Следует сказать, что, несмотря на свою болезнь, Т.П. Гринёв память имел отличную. Дополнительно к рассказу, который я записал, он передал мне рукописный список подпольщиков, который можно найти в папке №78 моего рабочего архива. В этом списке дополнительно числятся следующие жители Керчи: Н.Г. Полтораченко (старик), Н.Н. Полтораченко, Чечерова Юлия, Александра Бауэр (Плотникова), Тихватулина, Матисова, Гончаренко, Михаил Ерёменко, Анна Гомолина, И.С. Бутрикова, А.С. Лукичева, Борщевская, Сидоренко, Георгий Чуприна, Ф.В. Солопенко, Гетман, Колбаса. В этом списке особый интерес представляет Бауэр-Плотникова Александра Петровна, 1918 г. рождения, сибирячка, фельдшер по образованию с 1940 г. Она была в подземном госпитале Центральных каменоломен, её фамилия проходит по ряду документов и воспоминаний. Н.П. Майорова в 1974 г. сообщила, что А.П. Плотникова вышла из каменоломен примерно в июне по заданию полковника Ф.А. Верушкина, который раньше жил на квартире Майоровых. Немцы Плотникову признали за немку-колонистку и устроили работать в городской больнице, затем она стала работать фельдшером в селе Мариенталь (ныне Горностаевка), где имела связь с Марфовской подпольной организацией. Она доставляла туда ценную информацию разведывательного характера. В конце 1943 г. немцами была арестована и расстреляна.

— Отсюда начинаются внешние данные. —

/-- R166. -/
theorem test_cmovg :
    ends (asInstr Instr.cmovgR16 [0x66, 0x45, 0x0F, 0x4F, 0xCA]
        (state64 0x882 [(9, 0x99999999AAAA0000), (10, 0x000000000000BEEF)] [])) 9#4 =
      some (0x99999999AAAABEEF#64, 0x401005#64) := by decide

/-- R167. -/
theorem test_cmovge :
    ends (asInstr Instr.cmovgeR64 [0x48, 0x0F, 0x4D, 0x44, 0x24, 0x08]
        (state64 0x002 [(0, 0x0000000000000000), (4, 0x00007FFFFFFFE000)]
         (bytesAt 0x7FFFFFFFE008 [0x88, 0x77, 0x66, 0x55, 0x44, 0x33, 0x22, 0x11]))) 0#4 =
      some (0x1122334455667788#64, 0x401006#64) := by decide

/-- R168. -/
theorem test_cmovl :
    ends (asInstr Instr.cmovlR32 [0x0F, 0x4C, 0x0D, 0x10, 0x00, 0x00, 0x00]
        (state64 0x082 [(1, 0xFFFFFFFFFFFFFFFF)]
         (bytesAt 0x401017 [0x2A, 0x00, 0x00, 0x00]))) 1#4 = some (0x000000000000002A#64, 0x401007#64) := by decide

/-- R169. -/
theorem test_cmovle :
    ends (asInstr Instr.cmovleR32 [0x0F, 0x4E, 0xC0]
        (state64 0x882 [(0, 0xDEADBEEF00C0FFEE)] [])) 0#4 = some (0x0000000000C0FFEE#64, 0x401003#64) := by decide

/-- R170. -/
theorem test_cmovna :
    ends (asInstr Instr.cmovnaR16 [0x66, 0x0F, 0x46, 0x1C, 0x7E]
        (state64 0x003 [(3, 0x1111111111111111), (6, 0x0000000000030000), (7, 0x0000000000000008)]
         (bytesAt 0x30010 [0xCD, 0xAB]))) 3#4 = some (0x111111111111ABCD#64, 0x401005#64) := by decide

/-- R171. -/
theorem test_cmovnae :
    ends (asInstr Instr.cmovnaeR32 [0x0F, 0x42, 0x94, 0x8B, 0x78, 0x56, 0x34, 0x12]
        (state64 0x003 [(2, 0xFFFFFFFFFFFFFFFF), (3, 0x0000000000001000), (1, 0x0000000000000002)]
         (bytesAt 0x12346680 [0x00, 0x00, 0x00, 0x80]))) 2#4 = some (0x0000000080000000#64, 0x401008#64) := by decide

/-- R172. -/
theorem test_cmovnb :
    ends (asInstr Instr.cmovnbR64 [0x4A, 0x0F, 0x43, 0x4C, 0xE5, 0xF0]
        (state64 0x003 [(1, 0x7777777777777777), (5, 0x0000000000050010), (12, 0x0000000000000002)]
         (bytesAt 0x50010 [0x08, 0x07, 0x06, 0x05, 0x04, 0x03, 0x02, 0x01]))) 1#4 =
      some (0x7777777777777777#64, 0x401006#64) := by decide

/-- R173. -/
theorem test_cmovnbe :
    ends (asInstr Instr.cmovnbeR32 [0x0F, 0x47, 0xC3]
        (state64 0x003 [(0, 0xFFFFFFFF11111111), (3, 0x2222222233333333)] [])) 0#4 =
      some (0x0000000011111111#64, 0x401003#64) := by decide

/-- R174. -/
theorem test_cmovnc :
    ends (asInstr Instr.cmovncR16 [0x66, 0x45, 0x0F, 0x43, 0x7D, 0x00]
        (state64 0x002 [(15, 0xFFFFFFFFFFFFFFFF), (13, 0x0000000000060000)]
         (bytesAt 0x60000 [0x34, 0x12]))) 15#4 = some (0xFFFFFFFFFFFF1234#64, 0x401006#64) := by decide

/-- R175. -/
theorem test_cmovne :
    raised (asInstr Instr.cmovneR64 [0x48, 0x0F, 0x45, 0x03]
        (state64 0x042 [(0, 0x0000000000000001), (3, 0x0000800000000000)] [])) = some (.gp, some 0#32) := by decide

/-- R176. -/
theorem test_cmovng :
    ends (asInstr Instr.cmovngR32 [0x0F, 0x4E, 0xF7]
        (state64 0x042 [(6, 0x1111111122222222), (7, 0x3333333344444444)] [])) 6#4 =
      some (0x0000000044444444#64, 0x401003#64) := by decide

/-- R177. -/
theorem test_cmovnge :
    ends (asInstr Instr.cmovngeR64 [0x48, 0x0F, 0x4C, 0xD0]
        (state64 0x802 [(2, 0x0000000000000000), (0, 0x8000000000000000)] [])) 2#4 =
      some (0x8000000000000000#64, 0x401004#64) := by decide

/-- R178. -/
theorem test_cmovnl :
    ends (asInstr Instr.cmovnlR16 [0x66, 0x0F, 0x4D, 0xC3]
        (state64 0x082 [(0, 0x00000000AAAABBBB), (3, 0x000000000000CCCC)] [])) 0#4 =
      some (0x00000000AAAABBBB#64, 0x401004#64) := by decide

/-- R179. -/
theorem test_cmovnle :
    ends (asInstr Instr.cmovnleR64 [0x64, 0x4C, 0x0F, 0x4F, 0x18]
        (withFsBase 0x00007F0000001000 (state64 0x002 [(11, 0x0000000000000000), (0, 0x0000000000000028)]
         (bytesAt 0x7F0000001028 [0x5A, 0x5A, 0x5A, 0x5A, 0xA5, 0xA5, 0xA5, 0xA5])))) 11#4 =
      some (0xA5A5A5A55A5A5A5A#64, 0x401005#64) := by decide

/-- R180. -/
theorem test_cmovno :
    ends (asInstr Instr.cmovnoR32 [0x0F, 0x41, 0x04, 0x25, 0x00, 0x10, 0x00, 0x00]
        (state64 0x002 [(0, 0xFFFFFFFFFFFFFFFF)]
         (bytesAt 0x1000 [0x01, 0x00, 0x00, 0x00]))) 0#4 = some (0x0000000000000001#64, 0x401008#64) := by decide

/-- R181. -/
theorem test_cmovnp :
    ends (asInstr Instr.cmovnpR32 [0x0F, 0x4B, 0xEC]
        (state64 0x002 [(5, 0xAAAAAAAAAAAAAAAA), (4, 0x00007FFF12345678)] [])) 5#4 =
      some (0x0000000012345678#64, 0x401003#64) := by decide

/-- R182. -/
theorem test_cmovns :
    ends (asInstr Instr.cmovnsR64 [0x48, 0x0F, 0x49, 0x40, 0x08]
        (state64 0x002 [(0, 0x0000000000070000)]
         (bytesAt 0x70008 [0x00, 0x01, 0x07, 0x00, 0x00, 0x00, 0x00, 0x00]))) 0#4 =
      some (0x0000000000070100#64, 0x401005#64) := by decide

/-- R183. -/
theorem test_cmovnz :
    ends (asInstr Instr.cmovnzR32 [0x67, 0x0F, 0x45, 0x03]
        (state64 0x002 [(0, 0x0000000000000000), (3, 0xFFFFFFFF00080000)]
         (bytesAt 0x80000 [0xDF, 0x9B, 0x57, 0x13]))) 0#4 = some (0x0000000013579BDF#64, 0x401004#64) := by decide

/-- R184. -/
theorem test_cmovo :
    ends (asInstr Instr.cmovoR32 [0x45, 0x0F, 0x40, 0xE5]
        (state64 0x802 [(12, 0xCCCCCCCCCCCCCCCC), (13, 0xDDDDDDDD0000000D)] [])) 12#4 =
      some (0x000000000000000D#64, 0x401004#64) := by decide

/-- R185. -/
theorem test_cmovp :
    ends (asInstr Instr.cmovpR16 [0x66, 0x0F, 0x4A, 0x53, 0x01]
        (state64 0x006 [(2, 0xFFFFFFFFFFFF0000), (3, 0x0000000000090000)]
         (bytesAt 0x90000 [0x11, 0x22, 0x33, 0x44]))) 2#4 = some (0xFFFFFFFFFFFF3322#64, 0x401005#64) := by decide

/-- R186. -/
theorem test_cmovpe :
    ends (asInstr Instr.cmovpeR64 [0x48, 0x0F, 0x4A, 0xC3]
        (state64 0x002 [(0, 0x1111111111111111), (3, 0x2222222222222222)] [])) 0#4 =
      some (0x1111111111111111#64, 0x401004#64) := by decide

/-- R187. -/
theorem test_cmovpo :
    ends (asInstr Instr.cmovpoR32 [0x0F, 0x4B, 0x04, 0x24]
        (state64 0x002 [(0, 0xFFFFFFFFFFFFFFFF), (4, 0x00007FFFFFFFE000)]
         (bytesAt 0x7FFFFFFFE000 [0x0D, 0xF0, 0xAD, 0x0B]))) 0#4 =
      some (0x000000000BADF00D#64, 0x401004#64) := by decide

/-- R188. -/
theorem test_cmovs :
    ends (asInstr Instr.cmovsR64 [0x4D, 0x0F, 0x48, 0x7D, 0x00]
        (state64 0x082 [(15, 0x0000000000000000), (13, 0x00000000000A0000)]
         (bytesAt 0xA0000 [0xFE, 0xFF, 0xFF, 0xFF, 0xFF, 0xFF, 0xFF, 0xFF]))) 15#4 =
      some (0xFFFFFFFFFFFFFFFE#64, 0x401005#64) := by decide

/-- R189. -/
theorem test_cmovz :
    ends (asInstr Instr.cmovzR32 [0x41, 0x0F, 0x44, 0x04, 0x24]
        (state64 0x042 [(0, 0x9999999999999999), (12, 0x00000000000B0000)]
         (bytesAt 0xB0000 [0x00, 0x00, 0x00, 0x00]))) 0#4 = some (0x0000000000000000#64, 0x401005#64) := by decide

/-! ### The hypotheses of the statements are met -/

/-- `[RBX]` holds eight bytes, all five flags are set. -/
def memState : State := state64 0x8C7#64 [(0, 0xFFFFFFFF11111111#64), (3, 0x10000#64)]
  (bytesAt 0x10000 [0x11, 0x22, 0x33, 0x44, 0x55, 0x66, 0x77, 0x88])

/-- The same with no flag set. -/
def clearState : State := { memState with rflags := 0x002#64 }

/-- 32-bit protected mode, `[EBX]` holds four bytes. -/
def protState : State := launched .prot .d32 0x8C7#64 [(0, 0x11111111#64), (3, 0x10000#64)]
  (bytesAt 0x10000 [0x11, 0x22, 0x33, 0x44])

/-- A segment of real-address mode at 0. -/
def low : Segment := ⟨0#16, 0#64, 0xFFFF#32, false, false, true⟩

/-- Real-address mode with all segments at 0. -/
def realState (regs : List (Reg × QWord)) (mem : List Host.Cell) : State :=
  { launched .real .d16 0x2#64 regs mem with segs := ⟨low, low, low, low, low, low⟩ }

/-- An operand that passes 2^32: DS at FFFFFFF0H, EBX at 0EH, two bytes below 2^32 and two from 0 on (R53, R56). -/
def wrapState : State :=
  { withDs { flat with base := 0xFFFFFFF0#64 } (protState.setReg 3#4 0xE#64) with
    mem := [(0, 3#8), (1, 4#8), (0xFFFFFFFE, 1#8), (0xFFFFFFFF, 2#8)] }

theorem nonCanonical_of {w : LinearBits} {a : BitVec 64} (h : canonical w a = false) : NonCanonicalAddress w a :=
  not_not.mp fun hn => by simp [canonical_eq_true.mpr hn] at h

theorem notWritten_of {s : State} {p : Nat} (h : s.readOracle.all (fun w => Memory.read w p == none) = true) :
    NotWrittenByOthers s p := by
  intro w hw
  simpa using List.all_eq_true.mp h w hw

/-- DecodeOfEncodeIsCanonical, EncodeOfDecodeGivesTheBytesBack, SynonymsEncodeAlike. -/
theorem witness_encoding :
    (Instr.cmovnbR64 ⟨[.rex ⟨true, false, true, false⟩], ⟨1#2, 1#3, 4#3⟩, some ⟨3#2, 4#3, 5#3⟩, .disp8 0xF0#8⟩).encodable ctx64 = true ∧
    decode ctx32 [0xF0#8, 0x0F#8, 0x40#8, 0xC3#8, 0x90#8] = .instr (.cmovoR32 (regForm [.lock])) [0x90#8] ∧
    (Instr.cmovaR32 (regForm [])).encodable ctx32 = true ∧ (Instr.cmovnbeR32 (regForm [])).encodable ctx32 = true ∧
    (Instr.cmovaR32 (regForm [])).canonical = (Instr.cmovnbeR32 (regForm [])).canonical := by decide

/-- OtherOpcodesAreRejected: each clause. -/
theorem witness_OtherOpcodesAreRejected :
    (∀ p ∈ [Prefix.opSize, rexW1], ctx64.mode = .long64 ∨ p.isRex = false) ∧ Prefix.ofByte ctx64 0x90#8 = none ∧
    (0x90#8 : Byte) ≠ 0x0F#8 ∧ (0x3F#8 : Byte).extractLsb' 4 4 ≠ 4#4 ∧ (0x50#8 : Byte).extractLsb' 4 4 ≠ 4#4 ∧
    fetch (withCode [0x66, 0x48, 0x90] memState) = [Prefix.opSize, rexW1].map Prefix.byte ++ [0x90] ∧
    fetch (withCode [0x66, 0x48, 0x0F, 0xA2] memState) = [Prefix.opSize, rexW1].map Prefix.byte ++ [0x0F, 0xA2] := by decide

/-- OperandAndAddressSizeByPrefixes: each clause. -/
theorem witness_OperandAndAddressSizeByPrefixes :
    rexW [.opSize, rexW1] = true ∧ rexW [rexW1, .opSize] = false ∧ Prefix.opSize ∈ [rexW1, .opSize] ∧
    Prefix.opSize ∉ [Prefix.addrSize] ∧ Prefix.addrSize ∈ [Prefix.addrSize] ∧ Prefix.addrSize ∉ [rexW1, .opSize] ∧
    ctx32.mode ≠ .long64 ∧ ctx32.mode ≠ .real ∧ ctx32.mode ≠ .v86 ∧ ctx32.csD = .d32 := by decide

/-- SixtyFourBitFormsOnlyInLongMode. -/
theorem witness_SixtyFourBitFormsOnlyInLongMode :
    (Instr.cmovaR64 (regForm [rexW1])).size = .w64 ∧ (Instr.cmovaR64 (regForm [rexW1])).encodable ctx64 = true := by decide

/-- StepRunsTheDecodedInstruction, StepRunsTheEncodedInstruction. -/
theorem witness_StepRunsTheInstruction :
    decode ctx64 (fetch (withCode [0x0F, 0x47, 0xC3, 0x90] memState)) = .instr (.cmovaR32 (regForm [])) [0x90] ∧
    (Instr.cmovnbeR32 (regForm [])).encodable ctx64 = true ∧
    fetch (withCode [0x0F, 0x47, 0xC3, 0x90] memState) = encode (.cmovnbeR32 (regForm [])) ++ [0x90] := by decide

/-- FetchReadsTheProgramText: a text in canonical form; and the last address below each
bound: 2^64, the widths of EIP and IP, the CS limit, 2^32; and CS + EIP modulo 2^32, which is 0. -/
theorem witness_FetchReadsTheProgramText :
    Memory.wf (withCode [0x0F, 0x47, 0xC3] memState).code ∧
    fetch (withCode [0x0F, 0x47] { memState with pc := 0xFFFFFFFFFFFFFFFF }) = [0x0F] ∧
    fetch (withCode [0x0F, 0x47] { protState with pc := 0xFFFFFFFF }) = [0x0F] ∧
    fetch (withCode [0x0F, 0x47] { realState [] [] with pc := 0xFFFF }) = [0x0F] ∧
    fetch (withCode [0x0F, 0x47] (withCs { flat with limit := 0x1000#32 } protState)) = [0x0F] ∧
    fetch (withCode [0x0F, 0x47] (withCs { flat with base := 0xFFFFEFFF#64 } protState)) = [0x0F] ∧
    fetch (withCode [0x0F, 0x47] (withCs { flat with base := 0xFFFFF000#64 } protState)) = [0x0F, 0x47] := by decide

/-- FetchOutsideTheTextIsRefused: nothing in the text, and all but the last byte. -/
theorem witness_FetchOutsideTheTextIsRefused :
    (Instr.cmovaR32 (regForm [])).encodable memState.ctx = true ∧
    fetch memState ++ [0x0F, 0x47, 0xC3] = encode (.cmovaR32 (regForm [])) ∧
    fetch (withCode [0x0F, 0x47] memState) ++ [0xC3] = encode (.cmovaR32 (regForm [])) := by decide

/-- The hypotheses of the statements `...PairMovesByItsFlags` at a state. -/
abbrev PairHypotheses (s : State) (f16 f32 f64 : Form) (t16 t32 t64 : QWord) : Prop :=
  (Admitted .w16 f16 s ∧ readSource .w16 f16 s = .next t16) ∧ (Admitted .w32 f32 s ∧ readSource .w32 f32 s = .next t32) ∧
    (Admitted .w64 f64 s ∧ readSource .w64 f64 s = .next t64)

/-- OverflowPair, CarryPair, ZeroPair, BelowOrEqualPair, SignPair, ParityPair, LessPair, LessOrEqualPairMovesByItsFlags:
register and memory forms, with all the flags set. -/
theorem witness_PairMovesByItsFlags :
    PairHypotheses memState (regForm [.opSize]) (regForm []) (regForm [rexW1]) 0#64 0x10000#64 0x10000#64 ∧
    PairHypotheses memState (memForm [.opSize]) (memForm []) (memForm [rexW1]) 0x2211#64 0x44332211#64 0x8877665544332211#64 :=
  ⟨⟨⟨by decide, next_of (by decide)⟩, ⟨by decide, next_of (by decide)⟩, ⟨by decide, next_of (by decide)⟩⟩,
    ⟨⟨by decide, next_of (by decide)⟩, ⟨by decide, next_of (by decide)⟩, ⟨by decide, next_of (by decide)⟩⟩⟩

/-- The same with no flag set: the other half of each pair moves. -/
theorem witness_PairMovesByItsFlags_clear :
    PairHypotheses clearState (memForm [.opSize]) (memForm []) (memForm [rexW1]) 0x2211#64 0x44332211#64 0x8877665544332211#64 :=
  ⟨⟨by decide, next_of (by decide)⟩, ⟨by decide, next_of (by decide)⟩, ⟨by decide, next_of (by decide)⟩⟩

/-- RegisterFormCompletes. -/
theorem witness_RegisterFormCompletes :
    Admitted .w32 (regForm []) protState ∧ (regForm []).modrm.mod = 3#2 := by decide

/-- A quadword at the last canonical addresses of the lower half. -/
def lastCanonical : State := state64 0x2#64 [(3, 0x7FFFFFFFFFF8#64)] (bytesAt 0x7FFFFFFFFFF8 [1, 2, 3, 4, 5, 6, 7, 8])

/-- A quadword at the top of the address space. -/
def topOfMemory : State := state64 0x2#64 [(3, 0xFFFFFFFFFFFFFFF8#64)] (bytesAt 0xFFFFFFFFFFFFFFF8 [1, 2, 3, 4, 5, 6, 7, 8])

Об организаторе и руководителе керченского подполья Алексее Григорьевиче Стрижевском сохранилось достаточно много сведений. В 1940 г. он закончил вместе с Черниковой Людой 10 классов школы им. Желябова. Затем он служил в армии в г. Черткове, переписывался с Людой. В первые дни войны появился в Керчи, но был быстро мобилизован и служил в Моздоке. В боях под Ростовом попал в плен, примерно в августе 1942 г. снова появился в Керчи (сообщает П.П. Черникова, мать Людмилы). А может быть Алексея Стрижевского заранее готовили к разведывательной работе, а пленение под Ростовом это просто легенда? По этому поводу есть кое-какие данные. В показаниях Стрельниковой Валентины Яковлевны, 1922 г. рождения, есть сообщение, что после изгнания фашистов из Керчи в конце 1941 г. Стрижеский Алексей находился в специальном лагере НКВД на Колонке. При каких обстоятельствах он снова появился на оккупированной территории в 1942 г. неизвестно. В этом плане представляет интерес копия немецкого трофейного документа. Это телефонограмма из Симферополя в Берлин от 20. 6. 1942. В ней идёт речь о каком-то «шпионском центре большевиков» в Керчи (похоже, что это северо-восточная часть Керчи, где посёлок Колонка). Правда, в документе идёт речь о девушках, некоторые из которых уже раньше учились в «шпионской школе» Краснодара. В документе говорится, что «шпионок» этих уже арестовывают.333 В советских документах никаких сведении об этом «центре» нет. Понятно, это могло быть совершенно секретная организация. Вполне вероятно, что Стрижевский имел какое-то отношение к этому центру, и он мог называться «лагерем НКВД».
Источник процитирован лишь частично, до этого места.